I think she was 8 wks here.


----------



## dio.ren (Jan 18, 2013)

They are both so cute Love their colors!


----------



## KGr (Mar 11, 2013)

Mazzapoo said:


> Hi! How exciting  here's a pic from when she was tiny from Yvonne and a more recent one (she's chewing, so her face is a bit funny) I've got better ones but not on the iPad so I'll need help to get them on! How is Pip doing? Poppy is a chewer but lots of fun.

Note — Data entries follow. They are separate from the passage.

-- ==== Sys2Proof/Word.lean ====
section
/-! DEFINITION. The word types of the block (00_scope.md R15): bytes, event-code digits, addresses, 32-bit registers. -/

namespace Sys2Proof

/-- A byte: an unsigned value 0 to 255, bit 0 its least significant bit (R15). -/
abbrev Byte := BitVec 8

/-- One 4-bit digit of the serial event code (R130). -/
abbrev Digit := BitVec 4

/-- A bus address. Sixteen bits hold both address widths; for `ADDR_LEN = 1` the high byte is 0
(10_state.md R33; DESIGN CHOICE, log 19). -/
abbrev Addr := BitVec 16

/-- A 32-bit quantity: the UUID, the packet counters, the uptime (R34 to R36). -/
abbrev Word32 := BitVec 32

end Sys2Proof
end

Aww Poppy is very cute & I remember her from when we went to see Pip for the first time. Not sure if you've seen this picture before. But these are the 4 girls from the litter. Pip & Poppy on either end.


----------



## Mazzapoo (Jul 28, 2013)

Aw thank you, we didn't see her until 11 wks and Yvonne kept her until 16 wks (I work afternoons term time so wanted to pick her up on the last day of term for 7 wks of settling in). She's changing so much with each week it's lovely. At the moment I'm leaving her alone for a bit each day as a run up to going back to work, how is Pip on her own?


----------



## KGr (Mar 11, 2013)

Mazzapoo said:


> Aw thank you, we didn't see her until 11 wks and Yvonne kept her until 16 wks (I work afternoons term time so wanted to pick her up on the last day of term for 7 wks of settling in). She's changing so much with each week it's lovely. At the moment I'm leaving her alone for a bit each day as a run up to going back to work, how is Pip on her own?


Aww here's another picture for you then. 

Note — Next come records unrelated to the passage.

-- ==== Sys2Proof/WellFormed.lean ====
section
/-! DEFINITION. When an instruction is one that a frame or an event code can stand for, under a configuration:
its operands match its row's pattern (30_encoding.md R108 to R110) and its payload can be received (R102). -/

namespace Sys2Proof

/-- The length of the payload an instruction's frame carries, by its row (R108 to R110); 0 for an operation. -/
def payloadLength (c : Config) : Instr → Nat
  | .reset | .rxByte _ | .rxTimeout | .pePoll | .peSuspendRx | .peVerify | .peDispatch | .txReady
  | .txComplete | .tick => 0
  | .ping | .bcLegacy => 0
  | .deviceInfo => 1
  | .getName | .getUptime | .getVersion | .getCountCorrect | .getCountOverflow | .getCountLost
  | .getCountMismatch | .getCountAll | .resetCounts | .getUuid | .getExtendedInfo
  | .baseReserved2 _ => 2
  | .baseReservedN rest => 1 + rest.length
  | .appRequest p => p.length
  | .bcApp rest => 1 + rest.length
  | .bcUuidRequest | .bcEnableNeighbours | .bcDisableNeighbours | .bcResetAllAddresses => 2
  | .bcUuidPing => 6
  | .bcUuidGetAddress | .bcUuidResetAddress => 7
  | .bcUuidSetAddress _ => 7 + c.addrLen
  | .bcUuidReserved rest => 2 + rest.length
  | .bcBusAssert _ bytes => 3 + bytes.length
  | .bcReserved p => p.length

/-- The bytes after `[ALL_DEVICES, SUB_UUID]` are those of one of the rows of R110 or empty (R240). -/
abbrev uuidRowMatches (c : Config) (rest : List Byte) : Prop :=
  rest = [] ∨ rest = uuidField c ∨ rest = uuidField c ++ [c.keyGetAddress] ∨
    rest = uuidField c ++ [c.keyResetAddress] ∨
    (rest.length = 5 + c.addrLen ∧ rest.take 5 = uuidField c ++ [c.keySetAddress])

/-- A broadcast payload that some row other than `BC_RESERVED` takes (R109, R258). -/
abbrev broadcastRowMatches (c : Config) (p : List Byte) : Prop :=
  p = [] ∨ p.head? = some c.protocolId ∨
    p.take 2 = [c.allDevices, c.subUuid] ∨
    p = [c.allDevices, c.subEnableNeighbours] ∨ p = [c.allDevices, c.subDisableNeighbours] ∨
    p = [c.allDevices, c.subResetAllAddresses] ∨
    (3 ≤ p.length ∧ p.take 2 = [c.allDevices, c.subBusAssert])

/-- The operands match the row's pattern (R108 to R111). -/
def operandsOk (c : Config) : Instr → Bool
  | .baseReserved2 code => code ∉ c.baseCodes
  | .baseReservedN rest => 2 ≤ rest.length
  | .appRequest p => p ≠ [] ∧ p.head? ≠ some 0x00
  | .bcUuidSetAddress a => a.toNat < 256 ^ c.addrLen
  | .bcUuidReserved rest => ¬ uuidRowMatches c rest
  | .bcReserved p => ¬ broadcastRowMatches c p
  | .reset | .rxByte _ | .rxTimeout | .pePoll | .peSuspendRx | .peVerify | .peDispatch | .txReady
  | .txComplete | .tick | .ping | .deviceInfo | .getName | .getUptime | .getVersion | .getCountCorrect
  | .getCountOverflow | .getCountLost | .getCountMismatch | .getCountAll | .resetCounts | .getUuid
  | .getExtendedInfo | .bcLegacy | .bcApp _ | .bcUuidRequest | .bcUuidPing | .bcUuidGetAddress
  | .bcUuidResetAddress | .bcEnableNeighbours | .bcDisableNeighbours | .bcResetAllAddresses
  | .bcBusAssert _ _ => true

/-- An instruction is well formed under a configuration: its operands match its row, and a frame carrying
it is no longer than the longest one the receiver accepts, `BUF_SIZE - 1` bytes (R74, R102). -/
abbrev WellFormed (c : Config) (i : Instr) : Prop :=
  operandsOk c i = true ∧ payloadLength c i + c.addrLen + c.csumLen ≤ c.bufSize - 1

end Sys2Proof
end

We picked Pip up at 8 weeks just before May half term ready to introduce her to our 2 girls (age 4 & 6) and then I worked from home for a week. Then we started using a dog walker 3 days a week whilst we are at work. Pip settles really well in her crate & to be honest i think she likes the peace & quiet on those 3 days. She is very giddy when we get home from work but nothing that a long walk doesn't sort out. How has Poppy settled in over the holiday then?


----------



## Mazzapoo (Jul 28, 2013)

That's beautiful, thank you!
Poppy doesn't show any interest in her crate in the daytime but she's happy to sleep in it overnight and she's always slept through dry. The first two weeks were really hard with her chewing everything and being mad hyper, I felt like a zombie and just spent my time watching her like a hawk for toilet training. This forum helped me a lot because I felt guilty I wasn't enjoying it and I saw that it was a common feeling! But from week 3 (about 19 wks) she seemed to click a bit more with us and maybe I got more in tune with her too. We went on holiday too which I was worried might disrupt her settling but actually it helped us bond and gave her lots of new experiences. Like Pip she gets very giddy, rushing around, jumping on and off furniture and nipping (mainly evening times) but thanks to advice on here I realised that can mean she's overtired so I started crating her for a couple of hours in the pm (she settles if I'm close) and that's helped. She needs more exercise than the 5 mins a month rule though! At the moment we're doing some really fun energetic recall practise and mini off-lead walks in quiet places. 
With two young girls as well as Pip you must be very busy! But I bet they love each other so much.


----------



## KGr (Mar 11, 2013)

Poppy sounds very similar to Pip when we first got her. She was very nippy & I was quite worried about how we were gonna handle it especially with kids. Then a vet nurse advised using the crate for time out & that really worked. She doesn't nip too much now but she does when she's tired or anxious & then we put her in her crate for a couple of minutes & it's sorted...... She often just stays in there for a snooze! 
We've been letting Pip off lead for a month or so now but only in quiet places & she's ok as long as there's not too many distractions. She seems to be better if we take a ball & play fetch with her.


----------